§ **GIVEN ENTRIES**

-- ==== Sys2Proof/Machine/Store.lean ====
section
/-! DEFINITION. Sparse storage: read, write and the canonical form. -/

namespace Sys2Proof.Machine

/-- What a cell that is not listed reads as. The spec calls the contents of every RAM at reset a draw (70 rule R906);
Unsafe: log 1 (DESIGN CHOICE). An unlisted cell of a ROM image is a byte 0 of that image. -/
def Store.unlisted {w : Nat} : BitVec w := 0

/-- The value at an address. -/
def Store.read {w : Nat} (m : Store w) (a : Nat) : BitVec w :=
  match m with
  | [] => Store.unlisted
  | (k, v) :: t => if k = a then v else Store.read t a

/-- `m` with the cell `a` removed. -/
def Store.erase {w : Nat} (m : Store w) (a : Nat) : Store w :=
  match m with
  | [] => []
  | (k, v) :: t => if k = a then Store.erase t a else (k, v) :: Store.erase t a

/-- `m` with the cell `a` listed as `v`, in its place by address. -/
def Store.insert {w : Nat} (m : Store w) (a : Nat) (v : BitVec w) : Store w :=
  match m with
  | [] => [(a, v)]
  | (k, x) :: t =>
    if a < k then (a, v) :: (k, x) :: t
    else if a = k then (a, v) :: t
    else (k, x) :: Store.insert t a v

/-- The write: writing what an unlisted cell reads as removes the entry, so the form stays canonical. -/
def Store.write {w : Nat} (m : Store w) (a : Nat) (v : BitVec w) : Store w :=
  if v = Store.unlisted then Store.erase m a else Store.insert m a v

/-- Every address is at least `lo`, addresses strictly rise, and no value is the unlisted one. -/
def Store.wfFrom {w : Nat} (lo : Nat) (m : Store w) : Bool :=
  match m with
  | [] => true
  | (k, v) :: t => decide (lo ≤ k) && decide (v ≠ Store.unlisted) && Store.wfFrom (k + 1) t

/-- The canonical form. -/
def Store.wf {w : Nat} (m : Store w) : Bool := Store.wfFrom 0 m

/-- `Memory.wf` of a byte store. -/
def Memory.wf (m : Memory) : Bool := Store.wf m

/-- Every listed address is below `n`: no cell of a memory of `n` cells lies outside it. -/
def Store.below {w : Nat} (n : Nat) (m : Store w) : Bool := m.all fun cell => decide (cell.1 < n)

/-- The store that holds a list of values from address `a` on. -/
def Store.ofList {w : Nat} (a : Nat) (vs : List (BitVec w)) : Store w :=
  match vs with
  | [] => []
  | v :: t => if v = Store.unlisted then Store.ofList (a + 1) t else (a, v) :: Store.ofList (a + 1) t

end Sys2Proof.Machine
end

§ **REQUIRED ACTION**
What is needed is a word-for-word restatement of every line from the one with "if v = Store.unlisted then Store.erase" to the end of the entries above.

§ **OUTPUT FOR THIS EXERCISE**
  if v = Store.unlisted then Store.erase m a else Store.insert m a v

/-- Every address is at least `lo`, addresses strictly rise, and no value is the unlisted one. -/
def Store.wfFrom {w : Nat} (lo : Nat) (m : Store w) : Bool :=
  match m with
  | [] => true
  | (k, v) :: t => decide (lo ≤ k) && decide (v ≠ Store.unlisted) && Store.wfFrom (k + 1) t

/-- The canonical form. -/
def Store.wf {w : Nat} (m : Store w) : Bool := Store.wfFrom 0 m

/-- `Memory.wf` of a byte store. -/
def Memory.wf (m : Memory) : Bool := Store.wf m

/-- Every listed address is below `n`: no cell of a memory of `n` cells lies outside it. -/
def Store.below {w : Nat} (n : Nat) (m : Store w) : Bool := m.all fun cell => decide (cell.1 < n)

/-- The store that holds a list of values from address `a` on. -/
def Store.ofList {w : Nat} (a : Nat) (vs : List (BitVec w)) : Store w :=
  match vs with
  | [] => []
  | v :: t => if v = Store.unlisted then Store.ofList (a + 1) t else (a, v) :: Store.ofList (a + 1) t

end Sys2Proof.Machine
end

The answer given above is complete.